┌──
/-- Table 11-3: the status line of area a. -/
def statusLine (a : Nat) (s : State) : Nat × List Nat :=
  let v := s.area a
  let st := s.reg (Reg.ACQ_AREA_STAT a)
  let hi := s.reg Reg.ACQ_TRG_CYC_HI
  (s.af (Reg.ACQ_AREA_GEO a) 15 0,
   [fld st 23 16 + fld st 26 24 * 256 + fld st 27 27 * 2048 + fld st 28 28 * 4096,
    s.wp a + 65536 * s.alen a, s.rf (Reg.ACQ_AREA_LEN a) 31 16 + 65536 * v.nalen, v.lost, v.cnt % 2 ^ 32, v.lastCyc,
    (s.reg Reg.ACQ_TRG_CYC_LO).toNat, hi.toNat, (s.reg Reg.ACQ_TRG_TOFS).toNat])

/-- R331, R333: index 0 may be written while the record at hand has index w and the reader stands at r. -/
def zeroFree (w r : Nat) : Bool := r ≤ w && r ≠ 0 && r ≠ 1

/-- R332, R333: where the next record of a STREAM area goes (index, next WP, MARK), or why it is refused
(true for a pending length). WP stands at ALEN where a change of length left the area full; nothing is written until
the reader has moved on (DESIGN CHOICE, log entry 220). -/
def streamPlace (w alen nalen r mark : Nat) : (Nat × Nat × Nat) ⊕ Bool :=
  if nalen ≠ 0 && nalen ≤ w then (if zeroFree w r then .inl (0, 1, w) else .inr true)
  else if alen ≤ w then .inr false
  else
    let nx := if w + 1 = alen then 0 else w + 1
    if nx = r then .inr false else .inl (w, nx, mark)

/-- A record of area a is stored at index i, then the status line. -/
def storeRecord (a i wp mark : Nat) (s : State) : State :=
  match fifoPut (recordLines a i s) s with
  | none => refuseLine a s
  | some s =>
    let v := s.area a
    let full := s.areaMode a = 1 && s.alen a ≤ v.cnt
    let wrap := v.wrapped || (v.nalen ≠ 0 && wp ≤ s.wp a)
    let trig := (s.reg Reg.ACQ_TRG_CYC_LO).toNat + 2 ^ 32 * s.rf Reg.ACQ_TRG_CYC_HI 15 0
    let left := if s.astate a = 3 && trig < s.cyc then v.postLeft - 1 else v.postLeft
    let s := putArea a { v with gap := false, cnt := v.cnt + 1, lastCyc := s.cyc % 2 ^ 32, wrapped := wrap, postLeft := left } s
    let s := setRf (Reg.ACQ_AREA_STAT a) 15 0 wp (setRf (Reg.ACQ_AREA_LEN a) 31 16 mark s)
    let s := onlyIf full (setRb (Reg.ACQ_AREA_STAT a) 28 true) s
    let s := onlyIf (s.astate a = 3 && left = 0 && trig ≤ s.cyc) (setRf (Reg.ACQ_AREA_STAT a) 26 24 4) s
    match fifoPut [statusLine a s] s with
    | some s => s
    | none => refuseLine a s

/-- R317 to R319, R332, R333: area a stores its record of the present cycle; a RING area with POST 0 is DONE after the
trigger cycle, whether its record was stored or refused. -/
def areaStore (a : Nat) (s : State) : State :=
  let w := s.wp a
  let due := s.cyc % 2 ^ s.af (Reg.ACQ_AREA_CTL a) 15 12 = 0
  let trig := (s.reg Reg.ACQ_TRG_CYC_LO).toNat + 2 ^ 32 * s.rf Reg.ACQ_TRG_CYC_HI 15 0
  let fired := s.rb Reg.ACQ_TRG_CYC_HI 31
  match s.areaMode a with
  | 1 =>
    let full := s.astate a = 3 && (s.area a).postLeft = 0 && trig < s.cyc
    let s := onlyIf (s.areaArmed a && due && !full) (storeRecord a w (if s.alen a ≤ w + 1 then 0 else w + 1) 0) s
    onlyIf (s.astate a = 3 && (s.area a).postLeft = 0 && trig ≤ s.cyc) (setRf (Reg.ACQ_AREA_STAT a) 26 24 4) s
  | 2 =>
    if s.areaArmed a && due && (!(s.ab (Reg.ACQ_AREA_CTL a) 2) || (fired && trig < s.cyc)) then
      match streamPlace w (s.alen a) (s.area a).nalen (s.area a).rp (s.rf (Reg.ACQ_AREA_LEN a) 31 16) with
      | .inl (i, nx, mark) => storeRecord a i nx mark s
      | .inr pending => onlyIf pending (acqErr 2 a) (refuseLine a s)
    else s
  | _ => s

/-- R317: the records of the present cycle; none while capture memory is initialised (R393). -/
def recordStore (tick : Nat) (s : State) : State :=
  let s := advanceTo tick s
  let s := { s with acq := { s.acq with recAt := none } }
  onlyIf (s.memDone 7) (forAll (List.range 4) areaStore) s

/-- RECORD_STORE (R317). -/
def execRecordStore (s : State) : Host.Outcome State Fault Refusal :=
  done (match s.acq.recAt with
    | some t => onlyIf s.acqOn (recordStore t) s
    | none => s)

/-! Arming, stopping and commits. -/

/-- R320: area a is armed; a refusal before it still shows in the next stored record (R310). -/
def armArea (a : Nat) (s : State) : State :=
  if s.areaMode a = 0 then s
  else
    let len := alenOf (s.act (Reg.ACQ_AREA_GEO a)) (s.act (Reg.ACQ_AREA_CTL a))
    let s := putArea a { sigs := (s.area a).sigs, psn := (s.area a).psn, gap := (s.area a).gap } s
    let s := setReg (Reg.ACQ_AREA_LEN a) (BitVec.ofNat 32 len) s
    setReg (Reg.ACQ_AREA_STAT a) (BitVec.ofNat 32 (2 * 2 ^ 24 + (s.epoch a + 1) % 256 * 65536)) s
└──
Work required ▸
The full listing, top to bottom: write it out again exactly.

Task response ▸
/-- Table 11-3: the status line of area a. -/
def statusLine (a : Nat) (s : State) : Nat × List Nat :=
  let v := s.area a
  let st := s.reg (Reg.ACQ_AREA_STAT a)
  let hi := s.reg Reg.ACQ_TRG_CYC_HI
  (s.af (Reg.ACQ_AREA_GEO a) 15 0,
   [fld st 23 16 + fld st 26 24 * 256 + fld st 27 27 * 2048 + fld st 28 28 * 4096,
    s.wp a + 65536 * s.alen a, s.rf (Reg.ACQ_AREA_LEN a) 31 16 + 65536 * v.nalen, v.lost, v.cnt % 2 ^ 32, v.lastCyc,
    (s.reg Reg.ACQ_TRG_CYC_LO).toNat, hi.toNat, (s.reg Reg.ACQ_TRG_TOFS).toNat])

/-- R331, R333: index 0 may be written while the record at hand has index w and the reader stands at r. -/
def zeroFree (w r : Nat) : Bool := r ≤ w && r ≠ 0 && r ≠ 1

/-- R332, R333: where the next record of a STREAM area goes (index, next WP, MARK), or why it is refused
(true for a pending length). WP stands at ALEN where a change of length left the area full; nothing is written until
the reader has moved on (DESIGN CHOICE, log entry 220). -/
def streamPlace (w alen nalen r mark : Nat) : (Nat × Nat × Nat) ⊕ Bool :=
  if nalen ≠ 0 && nalen ≤ w then (if zeroFree w r then .inl (0, 1, w) else .inr true)
  else if alen ≤ w then .inr false
  else
    let nx := if w + 1 = alen then 0 else w + 1
    if nx = r then .inr false else .inl (w, nx, mark)

/-- A record of area a is stored at index i, then the status line. -/
def storeRecord (a i wp mark : Nat) (s : State) : State :=
  match fifoPut (recordLines a i s) s with
  | none => refuseLine a s
  | some s =>
    let v := s.area a
    let full := s.areaMode a = 1 && s.alen a ≤ v.cnt
    let wrap := v.wrapped || (v.nalen ≠ 0 && wp ≤ s.wp a)
    let trig := (s.reg Reg.ACQ_TRG_CYC_LO).toNat + 2 ^ 32 * s.rf Reg.ACQ_TRG_CYC_HI 15 0
    let left := if s.astate a = 3 && trig < s.cyc then v.postLeft - 1 else v.postLeft
    let s := putArea a { v with gap := false, cnt := v.cnt + 1, lastCyc := s.cyc % 2 ^ 32, wrapped := wrap, postLeft := left } s
    let s := setRf (Reg.ACQ_AREA_STAT a) 15 0 wp (setRf (Reg.ACQ_AREA_LEN a) 31 16 mark s)
    let s := onlyIf full (setRb (Reg.ACQ_AREA_STAT a) 28 true) s
    let s := onlyIf (s.astate a = 3 && left = 0 && trig ≤ s.cyc) (setRf (Reg.ACQ_AREA_STAT a) 26 24 4) s
    match fifoPut [statusLine a s] s with
    | some s => s
    | none => refuseLine a s

/-- R317 to R319, R332, R333: area a stores its record of the present cycle; a RING area with POST 0 is DONE after the
trigger cycle, whether its record was stored or refused. -/
def areaStore (a : Nat) (s : State) : State :=
  let w := s.wp a
  let due := s.cyc % 2 ^ s.af (Reg.ACQ_AREA_CTL a) 15 12 = 0
  let trig := (s.reg Reg.ACQ_TRG_CYC_LO).toNat + 2 ^ 32 * s.rf Reg.ACQ_TRG_CYC_HI 15 0
  let fired := s.rb Reg.ACQ_TRG_CYC_HI 31
  match s.areaMode a with
  | 1 =>
    let full := s.astate a = 3 && (s.area a).postLeft = 0 && trig < s.cyc
    let s := onlyIf (s.areaArmed a && due && !full) (storeRecord a w (if s.alen a ≤ w + 1 then 0 else w + 1) 0) s
    onlyIf (s.astate a = 3 && (s.area a).postLeft = 0 && trig ≤ s.cyc) (setRf (Reg.ACQ_AREA_STAT a) 26 24 4) s
  | 2 =>
    if s.areaArmed a && due && (!(s.ab (Reg.ACQ_AREA_CTL a) 2) || (fired && trig < s.cyc)) then
      match streamPlace w (s.alen a) (s.area a).nalen (s.area a).rp (s.rf (Reg.ACQ_AREA_LEN a) 31 16) with
      | .inl (i, nx, mark) => storeRecord a i nx mark s
      | .inr pending => onlyIf pending (acqErr 2 a) (refuseLine a s)
    else s
  | _ => s

/-- R317: the records of the present cycle; none while capture memory is initialised (R393). -/
def recordStore (tick : Nat) (s : State) : State :=
  let s := advanceTo tick s
  let s := { s with acq := { s.acq with recAt := none } }
  onlyIf (s.memDone 7) (forAll (List.range 4) areaStore) s

/-- RECORD_STORE (R317). -/
def execRecordStore (s : State) : Host.Outcome State Fault Refusal :=
  done (match s.acq.recAt with
    | some t => onlyIf s.acqOn (recordStore t) s
    | none => s)

/-! Arming, stopping and commits. -/

/-- R320: area a is armed; a refusal before it still shows in the next stored record (R310). -/
def armArea (a : Nat) (s : State) : State :=
  if s.areaMode a = 0 then s
  else
    let len := alenOf (s.act (Reg.ACQ_AREA_GEO a)) (s.act (Reg.ACQ_AREA_CTL a))
    let s := putArea a { sigs := (s.area a).sigs, psn := (s.area a).psn, gap := (s.area a).gap } s
    let s := setReg (Reg.ACQ_AREA_LEN a) (BitVec.ofNat 32 len) s
    setReg (Reg.ACQ_AREA_STAT a) (BitVec.ofNat 32 (2 * 2 ^ 24 + (s.epoch a + 1) % 256 * 65536)) s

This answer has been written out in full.